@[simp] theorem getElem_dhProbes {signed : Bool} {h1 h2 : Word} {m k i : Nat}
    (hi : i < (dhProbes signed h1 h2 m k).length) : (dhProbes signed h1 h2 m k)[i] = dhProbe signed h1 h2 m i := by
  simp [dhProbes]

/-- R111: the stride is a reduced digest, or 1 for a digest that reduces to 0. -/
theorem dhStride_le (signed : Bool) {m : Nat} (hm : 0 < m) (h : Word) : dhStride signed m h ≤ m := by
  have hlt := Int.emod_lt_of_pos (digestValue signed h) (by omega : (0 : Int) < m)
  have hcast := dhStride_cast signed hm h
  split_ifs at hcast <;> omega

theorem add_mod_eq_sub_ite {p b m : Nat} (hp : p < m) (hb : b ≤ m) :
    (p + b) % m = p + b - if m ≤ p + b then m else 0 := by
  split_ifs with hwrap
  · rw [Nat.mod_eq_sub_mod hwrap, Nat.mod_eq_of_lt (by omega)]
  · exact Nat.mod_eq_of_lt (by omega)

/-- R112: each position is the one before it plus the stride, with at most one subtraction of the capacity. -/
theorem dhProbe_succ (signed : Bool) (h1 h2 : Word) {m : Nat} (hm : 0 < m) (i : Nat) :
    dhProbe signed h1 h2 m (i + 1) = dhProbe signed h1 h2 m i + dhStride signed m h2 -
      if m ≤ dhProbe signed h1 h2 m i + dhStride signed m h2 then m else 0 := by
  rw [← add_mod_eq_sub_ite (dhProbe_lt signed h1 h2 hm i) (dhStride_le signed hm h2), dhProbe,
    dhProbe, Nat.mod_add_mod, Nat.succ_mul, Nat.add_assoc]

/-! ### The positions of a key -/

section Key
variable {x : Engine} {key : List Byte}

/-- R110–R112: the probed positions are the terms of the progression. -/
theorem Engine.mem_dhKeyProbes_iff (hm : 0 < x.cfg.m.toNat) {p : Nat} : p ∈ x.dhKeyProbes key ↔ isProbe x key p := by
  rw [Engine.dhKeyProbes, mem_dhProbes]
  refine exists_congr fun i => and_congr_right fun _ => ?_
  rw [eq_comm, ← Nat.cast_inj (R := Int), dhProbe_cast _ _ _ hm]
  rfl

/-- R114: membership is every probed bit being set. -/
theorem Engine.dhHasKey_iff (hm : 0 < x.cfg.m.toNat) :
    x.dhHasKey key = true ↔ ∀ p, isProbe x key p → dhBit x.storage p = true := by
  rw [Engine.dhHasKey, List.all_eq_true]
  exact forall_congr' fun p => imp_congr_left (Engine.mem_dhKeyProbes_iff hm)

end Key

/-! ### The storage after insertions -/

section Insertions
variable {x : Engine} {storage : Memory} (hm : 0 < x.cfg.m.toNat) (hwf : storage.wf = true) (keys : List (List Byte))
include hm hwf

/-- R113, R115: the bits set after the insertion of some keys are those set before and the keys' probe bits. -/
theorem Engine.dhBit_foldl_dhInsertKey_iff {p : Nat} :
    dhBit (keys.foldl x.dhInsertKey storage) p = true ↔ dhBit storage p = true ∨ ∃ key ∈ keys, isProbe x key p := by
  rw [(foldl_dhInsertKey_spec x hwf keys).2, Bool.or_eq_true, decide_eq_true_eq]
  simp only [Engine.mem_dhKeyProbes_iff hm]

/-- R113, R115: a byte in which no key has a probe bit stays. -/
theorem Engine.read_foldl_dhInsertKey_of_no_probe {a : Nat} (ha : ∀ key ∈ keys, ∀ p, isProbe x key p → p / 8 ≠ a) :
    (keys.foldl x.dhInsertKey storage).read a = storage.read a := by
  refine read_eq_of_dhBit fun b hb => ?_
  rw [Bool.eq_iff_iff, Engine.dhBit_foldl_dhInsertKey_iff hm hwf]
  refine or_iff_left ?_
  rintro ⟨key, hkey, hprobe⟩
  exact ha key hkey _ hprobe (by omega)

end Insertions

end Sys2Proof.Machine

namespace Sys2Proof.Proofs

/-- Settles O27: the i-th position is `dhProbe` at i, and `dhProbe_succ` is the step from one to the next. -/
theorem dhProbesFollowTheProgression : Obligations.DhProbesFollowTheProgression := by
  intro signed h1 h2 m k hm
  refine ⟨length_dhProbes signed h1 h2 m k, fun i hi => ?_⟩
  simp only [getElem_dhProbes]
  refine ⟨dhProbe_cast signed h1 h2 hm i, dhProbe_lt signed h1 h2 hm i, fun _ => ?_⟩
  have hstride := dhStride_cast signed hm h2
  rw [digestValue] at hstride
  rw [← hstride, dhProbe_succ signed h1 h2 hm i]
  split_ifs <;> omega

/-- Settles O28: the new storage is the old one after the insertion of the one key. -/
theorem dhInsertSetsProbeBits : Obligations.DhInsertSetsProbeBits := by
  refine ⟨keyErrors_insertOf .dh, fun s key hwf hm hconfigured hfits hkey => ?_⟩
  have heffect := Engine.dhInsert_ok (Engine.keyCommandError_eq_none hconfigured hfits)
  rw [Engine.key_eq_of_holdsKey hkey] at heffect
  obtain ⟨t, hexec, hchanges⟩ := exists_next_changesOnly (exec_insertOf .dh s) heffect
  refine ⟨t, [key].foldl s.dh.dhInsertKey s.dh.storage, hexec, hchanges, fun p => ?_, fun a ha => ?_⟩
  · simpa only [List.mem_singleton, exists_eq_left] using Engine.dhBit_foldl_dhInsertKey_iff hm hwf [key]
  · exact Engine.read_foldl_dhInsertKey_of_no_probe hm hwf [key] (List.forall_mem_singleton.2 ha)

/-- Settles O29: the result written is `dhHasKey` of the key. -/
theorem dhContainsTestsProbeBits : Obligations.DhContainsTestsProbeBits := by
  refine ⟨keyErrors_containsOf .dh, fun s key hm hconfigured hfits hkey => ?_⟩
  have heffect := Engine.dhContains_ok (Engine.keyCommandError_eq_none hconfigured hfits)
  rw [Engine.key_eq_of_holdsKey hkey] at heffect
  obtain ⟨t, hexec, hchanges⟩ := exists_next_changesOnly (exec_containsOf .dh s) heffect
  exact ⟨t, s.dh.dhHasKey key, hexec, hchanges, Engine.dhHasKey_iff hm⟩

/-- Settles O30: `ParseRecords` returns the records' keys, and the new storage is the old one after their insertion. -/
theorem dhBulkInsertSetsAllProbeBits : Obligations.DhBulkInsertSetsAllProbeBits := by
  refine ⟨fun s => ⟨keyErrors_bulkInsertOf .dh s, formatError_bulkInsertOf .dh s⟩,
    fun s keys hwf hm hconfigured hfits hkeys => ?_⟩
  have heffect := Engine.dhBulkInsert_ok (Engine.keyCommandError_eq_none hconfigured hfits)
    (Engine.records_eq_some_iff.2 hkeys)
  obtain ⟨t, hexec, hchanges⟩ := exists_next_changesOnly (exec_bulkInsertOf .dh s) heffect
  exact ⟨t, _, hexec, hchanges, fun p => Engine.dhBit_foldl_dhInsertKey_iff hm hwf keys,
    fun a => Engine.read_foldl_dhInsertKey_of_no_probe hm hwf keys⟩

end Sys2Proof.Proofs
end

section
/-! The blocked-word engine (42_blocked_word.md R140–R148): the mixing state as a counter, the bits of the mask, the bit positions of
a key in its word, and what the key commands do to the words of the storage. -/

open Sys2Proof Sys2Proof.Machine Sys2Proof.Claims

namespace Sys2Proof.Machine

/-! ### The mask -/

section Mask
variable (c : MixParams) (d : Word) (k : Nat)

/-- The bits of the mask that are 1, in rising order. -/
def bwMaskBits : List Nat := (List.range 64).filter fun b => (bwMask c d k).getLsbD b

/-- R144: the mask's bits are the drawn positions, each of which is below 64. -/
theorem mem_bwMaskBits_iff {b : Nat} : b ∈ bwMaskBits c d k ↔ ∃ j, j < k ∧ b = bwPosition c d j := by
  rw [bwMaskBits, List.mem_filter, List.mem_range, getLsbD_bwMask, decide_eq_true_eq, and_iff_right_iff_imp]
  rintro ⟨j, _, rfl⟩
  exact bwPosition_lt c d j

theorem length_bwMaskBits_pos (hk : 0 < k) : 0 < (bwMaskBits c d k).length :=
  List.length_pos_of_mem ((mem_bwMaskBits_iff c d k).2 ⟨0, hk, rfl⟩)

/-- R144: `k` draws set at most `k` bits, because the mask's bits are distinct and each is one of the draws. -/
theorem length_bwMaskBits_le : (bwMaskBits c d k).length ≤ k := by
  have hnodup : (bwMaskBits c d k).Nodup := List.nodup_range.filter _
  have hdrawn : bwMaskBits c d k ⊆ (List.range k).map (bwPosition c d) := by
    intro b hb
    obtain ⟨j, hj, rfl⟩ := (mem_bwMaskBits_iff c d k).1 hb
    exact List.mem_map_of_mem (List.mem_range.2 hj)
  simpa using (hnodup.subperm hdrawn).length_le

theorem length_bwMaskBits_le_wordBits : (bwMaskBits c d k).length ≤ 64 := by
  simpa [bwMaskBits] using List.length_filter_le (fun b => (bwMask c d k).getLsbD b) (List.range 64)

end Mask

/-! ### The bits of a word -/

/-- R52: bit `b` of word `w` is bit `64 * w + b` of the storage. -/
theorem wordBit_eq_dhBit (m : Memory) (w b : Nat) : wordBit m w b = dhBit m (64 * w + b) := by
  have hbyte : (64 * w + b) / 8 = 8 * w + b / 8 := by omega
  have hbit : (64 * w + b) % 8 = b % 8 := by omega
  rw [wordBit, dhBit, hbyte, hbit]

○ ○ ○ ○ ○

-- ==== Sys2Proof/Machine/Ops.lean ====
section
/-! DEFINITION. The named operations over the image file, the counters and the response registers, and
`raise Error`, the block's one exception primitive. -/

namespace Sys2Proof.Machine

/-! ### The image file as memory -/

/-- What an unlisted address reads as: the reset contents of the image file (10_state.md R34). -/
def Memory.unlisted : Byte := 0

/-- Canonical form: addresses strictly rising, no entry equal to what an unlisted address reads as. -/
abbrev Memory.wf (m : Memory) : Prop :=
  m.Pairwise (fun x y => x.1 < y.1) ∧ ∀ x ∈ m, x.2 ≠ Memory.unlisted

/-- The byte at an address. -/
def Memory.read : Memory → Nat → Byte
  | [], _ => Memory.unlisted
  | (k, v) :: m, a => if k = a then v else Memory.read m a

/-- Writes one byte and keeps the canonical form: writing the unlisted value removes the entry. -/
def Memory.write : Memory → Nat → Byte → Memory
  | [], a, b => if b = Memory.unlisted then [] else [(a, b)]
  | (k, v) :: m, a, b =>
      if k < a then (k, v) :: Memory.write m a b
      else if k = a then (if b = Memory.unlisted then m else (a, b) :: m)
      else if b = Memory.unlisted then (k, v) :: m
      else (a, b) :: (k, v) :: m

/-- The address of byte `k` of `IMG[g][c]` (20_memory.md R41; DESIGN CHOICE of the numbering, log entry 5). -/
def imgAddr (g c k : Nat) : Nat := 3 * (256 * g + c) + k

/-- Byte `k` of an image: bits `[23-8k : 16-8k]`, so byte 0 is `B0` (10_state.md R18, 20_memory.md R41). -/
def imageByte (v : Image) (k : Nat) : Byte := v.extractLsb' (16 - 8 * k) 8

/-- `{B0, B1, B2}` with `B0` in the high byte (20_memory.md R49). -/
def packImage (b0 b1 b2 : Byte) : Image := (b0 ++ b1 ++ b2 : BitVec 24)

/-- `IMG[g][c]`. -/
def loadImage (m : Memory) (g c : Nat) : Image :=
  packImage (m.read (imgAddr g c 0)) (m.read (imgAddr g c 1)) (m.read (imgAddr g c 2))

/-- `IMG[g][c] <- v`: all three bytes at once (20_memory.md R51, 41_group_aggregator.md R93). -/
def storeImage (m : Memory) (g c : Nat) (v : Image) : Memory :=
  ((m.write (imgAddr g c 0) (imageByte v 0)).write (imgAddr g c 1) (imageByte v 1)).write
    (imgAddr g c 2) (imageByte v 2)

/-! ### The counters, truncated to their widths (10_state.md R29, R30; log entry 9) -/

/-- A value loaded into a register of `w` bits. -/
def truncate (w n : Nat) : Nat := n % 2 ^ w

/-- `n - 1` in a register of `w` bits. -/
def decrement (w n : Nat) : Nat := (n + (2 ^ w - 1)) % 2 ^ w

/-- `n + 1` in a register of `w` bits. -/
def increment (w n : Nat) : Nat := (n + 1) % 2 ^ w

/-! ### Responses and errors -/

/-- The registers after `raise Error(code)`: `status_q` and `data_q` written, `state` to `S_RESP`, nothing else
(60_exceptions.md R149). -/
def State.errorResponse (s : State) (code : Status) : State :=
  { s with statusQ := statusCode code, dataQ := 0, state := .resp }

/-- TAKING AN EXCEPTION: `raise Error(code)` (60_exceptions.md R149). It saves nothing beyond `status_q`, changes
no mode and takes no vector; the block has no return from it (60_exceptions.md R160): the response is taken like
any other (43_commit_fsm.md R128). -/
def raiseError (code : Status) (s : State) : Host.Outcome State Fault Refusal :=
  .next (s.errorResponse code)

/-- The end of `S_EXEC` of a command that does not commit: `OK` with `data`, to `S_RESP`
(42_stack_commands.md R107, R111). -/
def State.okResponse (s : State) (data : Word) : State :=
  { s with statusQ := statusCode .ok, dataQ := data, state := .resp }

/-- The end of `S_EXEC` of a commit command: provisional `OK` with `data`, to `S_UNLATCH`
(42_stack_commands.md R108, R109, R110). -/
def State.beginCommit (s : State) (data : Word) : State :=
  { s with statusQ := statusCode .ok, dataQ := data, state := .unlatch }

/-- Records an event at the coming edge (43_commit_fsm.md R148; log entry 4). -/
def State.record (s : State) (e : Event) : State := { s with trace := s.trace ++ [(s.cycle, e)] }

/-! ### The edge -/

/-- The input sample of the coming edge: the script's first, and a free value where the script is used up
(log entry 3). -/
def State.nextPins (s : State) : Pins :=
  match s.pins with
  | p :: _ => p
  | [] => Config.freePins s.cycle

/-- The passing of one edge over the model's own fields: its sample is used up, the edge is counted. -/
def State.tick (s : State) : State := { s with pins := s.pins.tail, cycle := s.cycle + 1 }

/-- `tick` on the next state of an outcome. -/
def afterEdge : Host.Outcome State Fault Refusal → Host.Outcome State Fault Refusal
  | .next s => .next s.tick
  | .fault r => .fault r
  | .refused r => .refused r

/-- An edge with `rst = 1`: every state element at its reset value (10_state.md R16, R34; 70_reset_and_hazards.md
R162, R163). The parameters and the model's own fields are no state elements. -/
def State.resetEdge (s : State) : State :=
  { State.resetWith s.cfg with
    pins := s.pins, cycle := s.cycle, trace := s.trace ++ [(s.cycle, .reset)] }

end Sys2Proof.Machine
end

○ ○ ○ ○ ○

Your assignment: Show all lines in the entries above where the string "have" appears.

Your solution:
  have hlt := Int.emod_lt_of_pos (digestValue signed h) (by omega : (0 : Int) < m)
  have hcast := dhStride_cast signed hm h
  have hstride := dhStride_cast signed hm h2
  have heffect := Engine.dhInsert_ok (Engine.keyCommandError_eq_none hconfigured hfits)
  have heffect := Engine.dhContains_ok (Engine.keyCommandError_eq_none hconfigured hfits)
  have heffect := Engine.dhBulkInsert_ok (Engine.keyCommandError_eq_none hconfigured hfits)
  have hnodup : (bwMaskBits c d k).Nodup := List.nodup_range.filter _
  have hdrawn : bwMaskBits c d k ⊆ (List.range k).map (bwPosition c d) := by
  have hbyte : (64 * w + b) / 8 = 8 * w + b / 8 := by omega
  have hbit : (64 * w + b) % 8 = b % 8 := by omega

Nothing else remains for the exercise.